··· SUPPLIED MATERIAL ···
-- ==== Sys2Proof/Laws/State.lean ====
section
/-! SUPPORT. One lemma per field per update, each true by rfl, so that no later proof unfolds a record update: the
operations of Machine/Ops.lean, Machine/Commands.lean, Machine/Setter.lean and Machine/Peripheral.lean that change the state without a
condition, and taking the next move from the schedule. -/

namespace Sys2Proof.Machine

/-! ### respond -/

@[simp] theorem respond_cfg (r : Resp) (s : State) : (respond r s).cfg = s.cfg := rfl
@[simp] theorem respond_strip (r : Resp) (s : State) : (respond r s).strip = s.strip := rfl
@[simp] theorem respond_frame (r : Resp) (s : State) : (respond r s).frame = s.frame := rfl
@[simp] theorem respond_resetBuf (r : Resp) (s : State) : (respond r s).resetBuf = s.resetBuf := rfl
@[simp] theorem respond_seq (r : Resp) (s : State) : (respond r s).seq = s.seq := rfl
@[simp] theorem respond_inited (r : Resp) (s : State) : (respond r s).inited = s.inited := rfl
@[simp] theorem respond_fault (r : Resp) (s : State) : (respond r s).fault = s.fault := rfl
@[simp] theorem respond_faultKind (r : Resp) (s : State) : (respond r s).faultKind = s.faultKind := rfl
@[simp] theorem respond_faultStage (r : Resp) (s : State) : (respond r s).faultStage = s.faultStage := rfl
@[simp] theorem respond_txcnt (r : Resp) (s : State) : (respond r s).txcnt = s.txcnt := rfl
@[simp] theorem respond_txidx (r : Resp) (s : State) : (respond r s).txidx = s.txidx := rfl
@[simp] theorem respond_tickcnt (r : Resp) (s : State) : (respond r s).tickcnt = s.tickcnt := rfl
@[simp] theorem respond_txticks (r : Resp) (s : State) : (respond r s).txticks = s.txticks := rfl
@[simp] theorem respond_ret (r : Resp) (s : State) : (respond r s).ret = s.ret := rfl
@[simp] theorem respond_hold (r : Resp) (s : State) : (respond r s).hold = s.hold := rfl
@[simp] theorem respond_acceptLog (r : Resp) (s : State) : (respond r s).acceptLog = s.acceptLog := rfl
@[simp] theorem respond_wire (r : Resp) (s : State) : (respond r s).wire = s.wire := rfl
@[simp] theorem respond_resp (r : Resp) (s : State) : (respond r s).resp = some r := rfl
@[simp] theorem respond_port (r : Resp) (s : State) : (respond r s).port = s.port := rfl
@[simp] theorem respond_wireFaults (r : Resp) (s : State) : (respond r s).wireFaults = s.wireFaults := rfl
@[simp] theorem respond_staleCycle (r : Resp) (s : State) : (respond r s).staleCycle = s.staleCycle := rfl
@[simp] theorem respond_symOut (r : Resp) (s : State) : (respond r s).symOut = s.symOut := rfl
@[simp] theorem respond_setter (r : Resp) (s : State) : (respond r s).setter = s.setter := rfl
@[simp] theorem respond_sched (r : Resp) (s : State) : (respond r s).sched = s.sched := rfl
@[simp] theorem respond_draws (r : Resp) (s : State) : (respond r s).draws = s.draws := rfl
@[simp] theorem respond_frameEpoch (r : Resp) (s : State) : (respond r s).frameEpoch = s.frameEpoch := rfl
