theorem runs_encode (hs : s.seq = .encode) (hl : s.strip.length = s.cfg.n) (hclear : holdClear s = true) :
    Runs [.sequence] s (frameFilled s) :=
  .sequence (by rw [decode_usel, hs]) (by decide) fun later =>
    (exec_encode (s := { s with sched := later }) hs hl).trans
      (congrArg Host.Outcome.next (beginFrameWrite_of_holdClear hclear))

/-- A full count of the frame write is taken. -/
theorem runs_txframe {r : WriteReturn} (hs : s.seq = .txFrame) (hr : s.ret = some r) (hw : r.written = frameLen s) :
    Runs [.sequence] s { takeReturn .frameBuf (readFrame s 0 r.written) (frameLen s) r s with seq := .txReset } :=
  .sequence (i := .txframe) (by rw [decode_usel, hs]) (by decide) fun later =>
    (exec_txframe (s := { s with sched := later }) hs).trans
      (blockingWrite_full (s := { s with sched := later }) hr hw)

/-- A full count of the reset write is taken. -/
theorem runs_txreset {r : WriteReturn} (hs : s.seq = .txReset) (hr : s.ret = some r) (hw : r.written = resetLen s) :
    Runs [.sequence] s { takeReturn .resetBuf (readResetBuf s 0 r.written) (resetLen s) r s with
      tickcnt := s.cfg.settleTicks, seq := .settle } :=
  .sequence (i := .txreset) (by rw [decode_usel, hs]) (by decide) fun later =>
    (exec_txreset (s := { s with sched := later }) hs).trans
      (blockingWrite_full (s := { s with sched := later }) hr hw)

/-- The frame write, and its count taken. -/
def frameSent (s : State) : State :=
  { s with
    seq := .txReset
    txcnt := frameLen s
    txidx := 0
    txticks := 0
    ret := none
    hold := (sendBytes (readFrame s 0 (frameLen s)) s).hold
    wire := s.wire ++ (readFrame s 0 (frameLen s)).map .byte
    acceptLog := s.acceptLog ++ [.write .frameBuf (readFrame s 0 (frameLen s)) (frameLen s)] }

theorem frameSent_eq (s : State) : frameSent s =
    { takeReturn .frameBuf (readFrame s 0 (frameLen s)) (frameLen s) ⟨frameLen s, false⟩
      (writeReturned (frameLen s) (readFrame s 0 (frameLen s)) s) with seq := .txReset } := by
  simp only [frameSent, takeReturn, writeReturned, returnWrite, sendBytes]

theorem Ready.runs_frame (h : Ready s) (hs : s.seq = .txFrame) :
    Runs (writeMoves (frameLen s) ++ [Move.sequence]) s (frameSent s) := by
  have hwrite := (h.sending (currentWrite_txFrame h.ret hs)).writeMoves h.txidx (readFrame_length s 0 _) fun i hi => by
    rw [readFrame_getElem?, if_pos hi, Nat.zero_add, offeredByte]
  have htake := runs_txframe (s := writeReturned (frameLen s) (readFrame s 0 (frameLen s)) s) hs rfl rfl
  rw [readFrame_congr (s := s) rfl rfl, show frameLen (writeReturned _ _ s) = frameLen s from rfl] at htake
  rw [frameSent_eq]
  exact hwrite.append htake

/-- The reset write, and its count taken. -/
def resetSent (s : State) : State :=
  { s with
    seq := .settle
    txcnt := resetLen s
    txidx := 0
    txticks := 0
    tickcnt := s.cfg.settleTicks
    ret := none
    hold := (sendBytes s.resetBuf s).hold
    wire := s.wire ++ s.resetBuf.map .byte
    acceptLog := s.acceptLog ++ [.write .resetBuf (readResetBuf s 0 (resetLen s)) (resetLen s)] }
···
··· SUPPLIED MATERIAL ···
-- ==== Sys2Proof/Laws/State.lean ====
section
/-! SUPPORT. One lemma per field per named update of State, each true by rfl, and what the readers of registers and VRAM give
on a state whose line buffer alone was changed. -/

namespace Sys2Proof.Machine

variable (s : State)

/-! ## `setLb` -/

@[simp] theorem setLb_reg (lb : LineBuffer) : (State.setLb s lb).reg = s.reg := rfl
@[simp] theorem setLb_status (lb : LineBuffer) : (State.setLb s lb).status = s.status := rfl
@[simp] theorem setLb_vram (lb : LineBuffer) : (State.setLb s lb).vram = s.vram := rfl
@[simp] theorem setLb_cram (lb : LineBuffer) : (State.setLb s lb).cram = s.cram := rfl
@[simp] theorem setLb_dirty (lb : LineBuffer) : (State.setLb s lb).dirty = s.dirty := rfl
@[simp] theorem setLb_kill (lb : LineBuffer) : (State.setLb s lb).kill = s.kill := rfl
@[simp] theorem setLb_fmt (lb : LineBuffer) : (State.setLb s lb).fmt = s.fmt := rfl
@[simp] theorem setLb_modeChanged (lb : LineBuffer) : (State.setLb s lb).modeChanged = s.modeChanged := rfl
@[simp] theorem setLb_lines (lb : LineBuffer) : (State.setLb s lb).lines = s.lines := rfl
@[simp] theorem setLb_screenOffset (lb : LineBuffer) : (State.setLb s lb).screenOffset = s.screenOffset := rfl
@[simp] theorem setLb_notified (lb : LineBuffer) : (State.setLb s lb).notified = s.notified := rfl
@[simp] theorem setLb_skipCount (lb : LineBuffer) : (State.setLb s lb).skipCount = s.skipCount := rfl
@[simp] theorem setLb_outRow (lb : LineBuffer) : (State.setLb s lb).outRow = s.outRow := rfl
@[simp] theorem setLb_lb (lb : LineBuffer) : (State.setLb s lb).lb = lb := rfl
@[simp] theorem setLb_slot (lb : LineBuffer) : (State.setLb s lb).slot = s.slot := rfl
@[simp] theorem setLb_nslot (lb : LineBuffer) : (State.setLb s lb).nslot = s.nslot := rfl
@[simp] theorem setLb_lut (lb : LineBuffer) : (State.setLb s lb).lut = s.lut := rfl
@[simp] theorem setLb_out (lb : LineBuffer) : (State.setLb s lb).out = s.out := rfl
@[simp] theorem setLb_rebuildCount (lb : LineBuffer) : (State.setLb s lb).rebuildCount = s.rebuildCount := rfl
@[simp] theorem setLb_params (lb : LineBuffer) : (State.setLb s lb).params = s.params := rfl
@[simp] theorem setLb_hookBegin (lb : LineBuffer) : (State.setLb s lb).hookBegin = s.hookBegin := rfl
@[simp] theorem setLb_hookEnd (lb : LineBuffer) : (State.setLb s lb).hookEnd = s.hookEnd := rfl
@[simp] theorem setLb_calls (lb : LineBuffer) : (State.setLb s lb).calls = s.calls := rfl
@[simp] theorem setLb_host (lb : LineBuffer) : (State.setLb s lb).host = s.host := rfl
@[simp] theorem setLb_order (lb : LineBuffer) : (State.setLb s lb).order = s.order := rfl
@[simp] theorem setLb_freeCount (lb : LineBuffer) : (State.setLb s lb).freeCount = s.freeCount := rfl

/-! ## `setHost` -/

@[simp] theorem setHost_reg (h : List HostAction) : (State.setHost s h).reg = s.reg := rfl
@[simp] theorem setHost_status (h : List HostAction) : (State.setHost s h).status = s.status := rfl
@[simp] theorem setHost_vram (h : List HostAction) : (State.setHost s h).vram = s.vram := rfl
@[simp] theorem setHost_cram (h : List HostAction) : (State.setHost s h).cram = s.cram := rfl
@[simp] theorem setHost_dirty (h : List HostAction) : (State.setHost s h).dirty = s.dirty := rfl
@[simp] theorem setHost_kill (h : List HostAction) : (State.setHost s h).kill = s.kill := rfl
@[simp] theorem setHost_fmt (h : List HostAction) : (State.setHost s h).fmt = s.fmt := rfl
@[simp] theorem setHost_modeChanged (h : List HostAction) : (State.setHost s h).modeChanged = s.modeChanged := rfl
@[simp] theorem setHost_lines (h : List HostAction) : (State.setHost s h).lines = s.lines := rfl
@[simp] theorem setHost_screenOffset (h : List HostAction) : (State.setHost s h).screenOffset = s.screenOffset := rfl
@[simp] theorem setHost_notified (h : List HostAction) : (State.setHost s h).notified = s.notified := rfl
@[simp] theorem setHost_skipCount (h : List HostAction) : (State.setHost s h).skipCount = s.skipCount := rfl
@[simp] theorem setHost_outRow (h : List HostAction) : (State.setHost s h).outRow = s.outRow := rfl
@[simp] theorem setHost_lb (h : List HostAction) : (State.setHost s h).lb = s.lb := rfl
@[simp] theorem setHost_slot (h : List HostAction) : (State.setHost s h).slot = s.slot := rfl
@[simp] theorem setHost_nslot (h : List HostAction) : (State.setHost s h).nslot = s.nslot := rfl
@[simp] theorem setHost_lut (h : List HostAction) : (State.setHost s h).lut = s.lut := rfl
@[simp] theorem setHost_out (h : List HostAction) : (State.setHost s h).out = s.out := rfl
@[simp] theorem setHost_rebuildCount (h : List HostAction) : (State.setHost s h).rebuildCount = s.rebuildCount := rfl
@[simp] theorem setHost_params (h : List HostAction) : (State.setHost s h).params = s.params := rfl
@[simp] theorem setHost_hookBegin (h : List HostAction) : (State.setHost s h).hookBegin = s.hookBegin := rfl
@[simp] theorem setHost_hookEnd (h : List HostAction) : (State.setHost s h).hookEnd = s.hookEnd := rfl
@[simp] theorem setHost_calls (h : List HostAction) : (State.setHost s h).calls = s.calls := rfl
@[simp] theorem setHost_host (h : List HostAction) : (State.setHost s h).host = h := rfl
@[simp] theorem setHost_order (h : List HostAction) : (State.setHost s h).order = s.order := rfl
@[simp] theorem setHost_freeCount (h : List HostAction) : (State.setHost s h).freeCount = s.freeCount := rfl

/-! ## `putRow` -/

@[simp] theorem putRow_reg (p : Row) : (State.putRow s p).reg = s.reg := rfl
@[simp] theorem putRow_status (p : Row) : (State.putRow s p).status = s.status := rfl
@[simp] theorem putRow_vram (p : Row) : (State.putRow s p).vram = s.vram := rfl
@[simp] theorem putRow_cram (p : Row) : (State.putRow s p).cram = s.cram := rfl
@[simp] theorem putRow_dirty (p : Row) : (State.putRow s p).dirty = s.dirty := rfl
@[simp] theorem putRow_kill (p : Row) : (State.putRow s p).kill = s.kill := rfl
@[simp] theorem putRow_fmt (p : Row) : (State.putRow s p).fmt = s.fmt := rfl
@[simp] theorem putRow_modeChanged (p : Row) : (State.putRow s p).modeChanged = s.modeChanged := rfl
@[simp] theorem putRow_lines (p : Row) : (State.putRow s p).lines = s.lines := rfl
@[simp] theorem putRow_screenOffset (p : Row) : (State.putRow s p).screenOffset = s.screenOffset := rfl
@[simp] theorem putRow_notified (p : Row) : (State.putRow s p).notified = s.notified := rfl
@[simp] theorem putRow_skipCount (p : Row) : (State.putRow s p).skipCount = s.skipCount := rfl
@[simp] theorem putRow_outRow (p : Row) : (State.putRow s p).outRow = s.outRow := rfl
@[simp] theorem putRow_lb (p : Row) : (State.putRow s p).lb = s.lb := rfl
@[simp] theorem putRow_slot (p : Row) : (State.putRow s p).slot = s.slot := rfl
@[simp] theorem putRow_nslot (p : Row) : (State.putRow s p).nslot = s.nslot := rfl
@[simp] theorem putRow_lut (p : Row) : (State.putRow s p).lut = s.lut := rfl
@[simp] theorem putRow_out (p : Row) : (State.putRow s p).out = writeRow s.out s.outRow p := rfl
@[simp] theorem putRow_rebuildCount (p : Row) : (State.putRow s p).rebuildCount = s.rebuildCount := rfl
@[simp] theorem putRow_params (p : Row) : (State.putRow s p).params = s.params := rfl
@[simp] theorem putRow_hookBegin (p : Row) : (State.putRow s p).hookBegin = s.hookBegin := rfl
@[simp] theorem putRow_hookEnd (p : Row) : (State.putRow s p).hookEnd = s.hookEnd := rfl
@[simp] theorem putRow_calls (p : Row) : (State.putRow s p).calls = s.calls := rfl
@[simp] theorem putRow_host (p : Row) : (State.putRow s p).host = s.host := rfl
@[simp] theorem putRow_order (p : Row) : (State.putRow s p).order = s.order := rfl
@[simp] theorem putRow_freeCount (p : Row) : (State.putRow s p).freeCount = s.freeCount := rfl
···
··· SUPPLIED MATERIAL ···
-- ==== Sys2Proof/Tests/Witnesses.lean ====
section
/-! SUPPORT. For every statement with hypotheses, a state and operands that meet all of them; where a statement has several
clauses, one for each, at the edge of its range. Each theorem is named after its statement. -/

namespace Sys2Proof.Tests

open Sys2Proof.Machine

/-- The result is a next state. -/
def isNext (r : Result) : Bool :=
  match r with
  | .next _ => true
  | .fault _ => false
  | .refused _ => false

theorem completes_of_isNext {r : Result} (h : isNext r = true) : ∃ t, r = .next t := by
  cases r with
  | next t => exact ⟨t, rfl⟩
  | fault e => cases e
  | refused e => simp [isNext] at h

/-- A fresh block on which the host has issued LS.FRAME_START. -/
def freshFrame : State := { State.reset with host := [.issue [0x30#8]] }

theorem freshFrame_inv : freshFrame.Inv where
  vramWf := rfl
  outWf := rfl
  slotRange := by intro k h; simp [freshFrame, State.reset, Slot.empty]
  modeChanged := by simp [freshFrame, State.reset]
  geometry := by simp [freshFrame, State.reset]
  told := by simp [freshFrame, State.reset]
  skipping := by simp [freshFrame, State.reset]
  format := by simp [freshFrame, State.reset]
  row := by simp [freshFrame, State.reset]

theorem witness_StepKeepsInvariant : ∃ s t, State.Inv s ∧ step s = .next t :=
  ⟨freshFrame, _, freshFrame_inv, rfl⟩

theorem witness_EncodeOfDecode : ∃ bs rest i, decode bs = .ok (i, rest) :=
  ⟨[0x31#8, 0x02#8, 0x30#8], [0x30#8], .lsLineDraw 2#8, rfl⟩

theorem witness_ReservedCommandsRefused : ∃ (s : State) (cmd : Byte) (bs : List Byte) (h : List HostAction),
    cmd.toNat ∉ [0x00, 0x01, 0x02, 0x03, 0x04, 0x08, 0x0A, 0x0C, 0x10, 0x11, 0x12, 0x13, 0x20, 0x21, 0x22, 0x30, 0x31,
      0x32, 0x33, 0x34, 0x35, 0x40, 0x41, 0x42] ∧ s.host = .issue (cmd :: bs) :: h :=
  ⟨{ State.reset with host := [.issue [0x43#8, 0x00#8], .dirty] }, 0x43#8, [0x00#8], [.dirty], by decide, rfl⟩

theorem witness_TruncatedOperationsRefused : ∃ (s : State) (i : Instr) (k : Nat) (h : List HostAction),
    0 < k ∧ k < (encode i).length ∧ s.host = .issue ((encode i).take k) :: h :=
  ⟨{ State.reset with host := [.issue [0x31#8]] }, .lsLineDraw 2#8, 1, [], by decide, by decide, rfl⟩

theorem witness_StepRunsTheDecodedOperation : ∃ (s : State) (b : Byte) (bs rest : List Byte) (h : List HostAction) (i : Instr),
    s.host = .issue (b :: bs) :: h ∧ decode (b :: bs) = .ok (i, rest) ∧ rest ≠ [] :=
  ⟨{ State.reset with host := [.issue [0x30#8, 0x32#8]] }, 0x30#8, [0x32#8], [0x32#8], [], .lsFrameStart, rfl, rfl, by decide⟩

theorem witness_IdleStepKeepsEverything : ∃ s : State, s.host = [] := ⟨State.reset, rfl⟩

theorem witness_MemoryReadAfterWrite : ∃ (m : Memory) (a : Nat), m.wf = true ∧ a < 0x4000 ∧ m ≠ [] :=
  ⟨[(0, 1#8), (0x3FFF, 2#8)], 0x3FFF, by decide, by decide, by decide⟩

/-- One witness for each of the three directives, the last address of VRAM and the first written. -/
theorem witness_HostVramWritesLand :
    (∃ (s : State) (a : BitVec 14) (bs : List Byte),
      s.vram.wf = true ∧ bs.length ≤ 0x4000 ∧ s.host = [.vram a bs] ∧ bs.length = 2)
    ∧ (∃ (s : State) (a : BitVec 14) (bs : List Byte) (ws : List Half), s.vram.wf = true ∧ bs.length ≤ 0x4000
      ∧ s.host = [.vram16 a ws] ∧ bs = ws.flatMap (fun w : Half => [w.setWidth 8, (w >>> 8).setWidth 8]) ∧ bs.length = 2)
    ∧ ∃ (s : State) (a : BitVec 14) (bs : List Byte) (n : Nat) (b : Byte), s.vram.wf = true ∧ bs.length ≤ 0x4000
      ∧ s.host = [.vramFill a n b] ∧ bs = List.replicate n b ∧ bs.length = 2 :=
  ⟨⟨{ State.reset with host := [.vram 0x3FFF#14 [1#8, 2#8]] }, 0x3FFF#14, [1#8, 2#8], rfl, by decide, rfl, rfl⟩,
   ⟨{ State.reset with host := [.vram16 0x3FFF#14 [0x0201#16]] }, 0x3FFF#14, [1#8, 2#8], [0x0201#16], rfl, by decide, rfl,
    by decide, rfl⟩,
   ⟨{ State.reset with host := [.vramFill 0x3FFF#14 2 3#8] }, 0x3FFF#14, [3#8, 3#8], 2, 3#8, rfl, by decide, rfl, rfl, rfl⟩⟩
···
Print, without alteration, only the lines above between the one holding "theorem runs_encode (hs" and the one holding "r.written = frameLen", inclusive.

FINAL ANSWER:
theorem runs_encode (hs : s.seq = .encode) (hl : s.strip.length = s.cfg.n) (hclear : holdClear s = true) :
    Runs [.sequence] s (frameFilled s) :=
  .sequence (by rw [decode_usel, hs]) (by decide) fun later =>
    (exec_encode (s := { s with sched := later }) hs hl).trans
      (congrArg Host.Outcome.next (beginFrameWrite_of_holdClear hclear))

/-- A full count of the frame write is taken. -/
theorem runs_txframe {r : WriteReturn} (hs : s.seq = .txFrame) (hr : s.ret = some r) (hw : r.written = frameLen s) :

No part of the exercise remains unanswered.